-- ==== Sys2Proof/Safety.lean ====
section
/-! DEFINITION. What claims about runs are said in: the coherent states (every state a run from reset reaches is one), the
freshness of the scratch vectors of a running search (44_search.md R225), and the two rebuilt quantities of R237. -/

namespace Sys2Proof.Machine

/-- R271, R280: the first of the acceptance checks 3 to 6 that fails for a command. -/
def acceptanceFailing (i : Instr) (s : State) : Option CmdError :=
  match i with
  | .nop => none
  | .vclr arg => vclrFailing arg s
  | .vflip arg => vflipFailing arg s
  | .vtest arg => vtestFailing arg s
  | .extract arg => extractFailing arg s
  | .place => placeFailing s
  | .stest24 arg => stestFailing .w24 arg s
  | .stest16 arg => stestFailing .w16 arg s
  | .stest8 arg => stestFailing .w8 arg s
  | .red1 x => red1Failing x s
  | .red2 x => red2Failing x s
  | .red3 x => red3Failing x s
  | .tsum arg => tsumFailing arg s
  | .zchk x => zchkFailing x s
  | .search => searchFailing s
  | .resume => resumeFailing s
  | .verify => verifyFailing s
  | .abort => none

/-- R221: the commands that acceptance sends to EXEC. -/
def isSimple : Instr → Bool
  | .search | .resume | .verify => false
  | _ => true

/-- R223: CMDLATCH holds a simple command whose acceptance checks still hold. -/
def latchReady (s : State) : Bool :=
  match decode s.cmdLatch with
  | some i => isSimple i && (acceptanceFailing i s).isNone
  | none => false

/-- Every vector memory is in canonical form at its width (log 6). -/
abbrev memoriesWf (s : State) : Prop :=
  ∀ k : Slot, Memory.wf 32 s.v32[k] ∧ Memory.wf 24 s.v24[k] ∧ Memory.wf 16 s.v16[k] ∧ Memory.wf 8 s.v8[k]

/-- R57: a valid scratch width derives from a valid width above it, and width 24 from cleared slots. -/
abbrev scratchOk (x : RowSet) (s : State) : Prop :=
  ((validOf x s).sv24 = true → setInit x s = true) ∧
  ((validOf x s).sv16 = true → (validOf x s).sv24 = true) ∧
  ((validOf x s).sv8 = true → (validOf x s).sv16 = true)

/-- A SEARCH or RESUME is running (R230, R238). -/
abbrev searching (s : State) : Prop :=
  s.vonly = false ∧ idInRange s.configId = true ∧ setInit .a s = true ∧ setInit .b s = true ∧
  s.found = false ∧ s.aborted = false ∧
  (decode s.cmdLatch = some .search ∨ decode s.cmdLatch = some .resume)

/-- The verification phases are running, for VERIFY (R239) or for a candidate of a search (R233). -/
abbrev verifying (s : State) : Prop :=
  (s.vonly = true ∧ s.abortReq = false ∧ setInit .b s = true ∧ decode s.cmdLatch = some .verify) ∨
  (searching s ∧ s.validA.sv8 = true)

/-- R223, R225: what each phase relies on. -/
def positionOk (s : State) : Prop :=
  match s.phase with
  | .idle => s.abortReq = false
  | .exec => s.vonly = false ∧ s.abortReq = false ∧ latchReady s = true
  | .pPair => searching s
  | .pK3 => searching s ∧ s.validA.sv24 = true
  | .pK4 => searching s ∧ s.validA.sv16 = true
  | .pK5 => searching s ∧ s.validA.sv8 = true
  | .adv => searching s ∧ s.validA.sv8 = true
  | .vS1 => verifying s
  | .vS2 => verifying s ∧ s.validB.sv24 = true
  | .vS3 => verifying s ∧ s.validB.sv16 = true
  | .vK5 => verifying s ∧ s.validB.sv8 = true

/-- The states that runs from reset stay in. -/
structure Coherent (s : State) : Prop where
  memories : memoriesWf s
  scratchA : scratchOk .a s
  scratchB : scratchOk .b s
  record : s.err = none → s.errinfo = 0#32
  completion : s.done = true → s.phase = .idle
  outcome : ¬(s.found = true ∧ s.aborted = true)
  position : positionOk s

/-- R225: the set's width-24 vectors were computed from the current V32 with the current (K1,K2). -/
def fresh24 (x : RowSet) (s : State) : Prop :=
  ∀ r : Fin 3, s.v24[slotAt x r] = reduce1 s.v32[slotAt x r] s.k1 s.k2 (tableFor x 0 s) (tableFor x 1 s)

/-- R225: the set's width-16 vectors were computed from the width-24 ones with the current K3. -/
def fresh16 (x : RowSet) (s : State) : Prop :=
  ∀ r : Fin 3, s.v16[slotAt x r] = reduce2 s.v24[slotAt x r] s.k3 (tableFor x 2 s)

/-- R225: the set's width-8 vectors were computed from the width-16 ones with the current K4. -/
def fresh8 (x : RowSet) (s : State) : Prop :=
  ∀ r : Fin 3, s.v8[slotAt x r] = reduce3 s.v16[slotAt x r] s.k4 (tableFor x 3 s)

/-- R225: the whole pipeline of a set is fresh. -/
def freshAll (x : RowSet) (s : State) : Prop := fresh24 x s ∧ fresh16 x s ∧ fresh8 x s

/-- R225: on entry to each phase, which scratch vectors are fresh. -/
def Derived (s : State) : Prop :=
  match s.phase with
  | .idle => True
  | .exec => True
  | .pPair => True
  | .pK3 => fresh24 .a s
  | .pK4 => fresh24 .a s ∧ fresh16 .a s
  | .pK5 => freshAll .a s
  | .adv => freshAll .a s
  | .vS1 => s.vonly = false → freshAll .a s
  | .vS2 => (s.vonly = false → freshAll .a s) ∧ fresh24 .b s
  | .vS3 => (s.vonly = false → freshAll .a s) ∧ fresh24 .b s ∧ fresh16 .b s
  | .vK5 => (s.vonly = false → freshAll .a s) ∧ freshAll .b s

/-- R237: `v8(s, q)`, the width-8 vector of row `r` of a set rebuilt from V32 for the quadruple `q`. -/
def rebuilt8 (x : RowSet) (s : State) (q : Word) (r : Fin 3) : Memory :=
  reduce3
    (reduce2
      (reduce1 s.v32[slotAt x r] (quadByte q 0) (quadByte q 1) (tableFor x 0 s) (tableFor x 1 s))
      (quadByte q 2) (tableFor x 2 s))
    (quadByte q 3) (tableFor x 3 s)

/-- R203, R237: `k5` makes every row of the set sum to zero at the quadruple `q`. -/
def passes (x : RowSet) (s : State) (q : Word) (k5 : Byte) : Prop :=
  ∀ r : Fin 3, totalSum Config.imix (rebuilt8 x s q r) k5 = 0#8

/-- R205, R237: `k5` is the least that passes. -/
def leastPass (x : RowSet) (s : State) (q : Word) (k5 : Byte) : Prop :=
  passes x s q k5 ∧ ∀ j : Byte, j < k5 → ¬passes x s q j

/-- R232, R237: `q` is a candidate. -/
def candidate (s : State) (q : Word) : Prop := ∃ k5, passes .a s q k5

/-- R233, R237: `q` verifies. -/
def verifies (s : State) (q : Word) : Prop := ∃ k5, passes .b s q k5

end Sys2Proof.Machine
end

■ ■ ■ ■ ■

__Exercise__: Among the lines of the listing above, which ones contain the word "freshAll"? Show them.

__Reply__:
def freshAll (x : RowSet) (s : State) : Prop := fresh24 x s ∧ fresh16 x s ∧ fresh8 x s
  | .pK5 => freshAll .a s
  | .adv => freshAll .a s
  | .vS1 => s.vonly = false → freshAll .a s
  | .vS2 => (s.vonly = false → freshAll .a s) ∧ fresh24 .b s
  | .vS3 => (s.vonly = false → freshAll .a s) ∧ fresh24 .b s ∧ fresh16 .b s
  | .vK5 => (s.vonly = false → freshAll .a s) ∧ freshAll .b s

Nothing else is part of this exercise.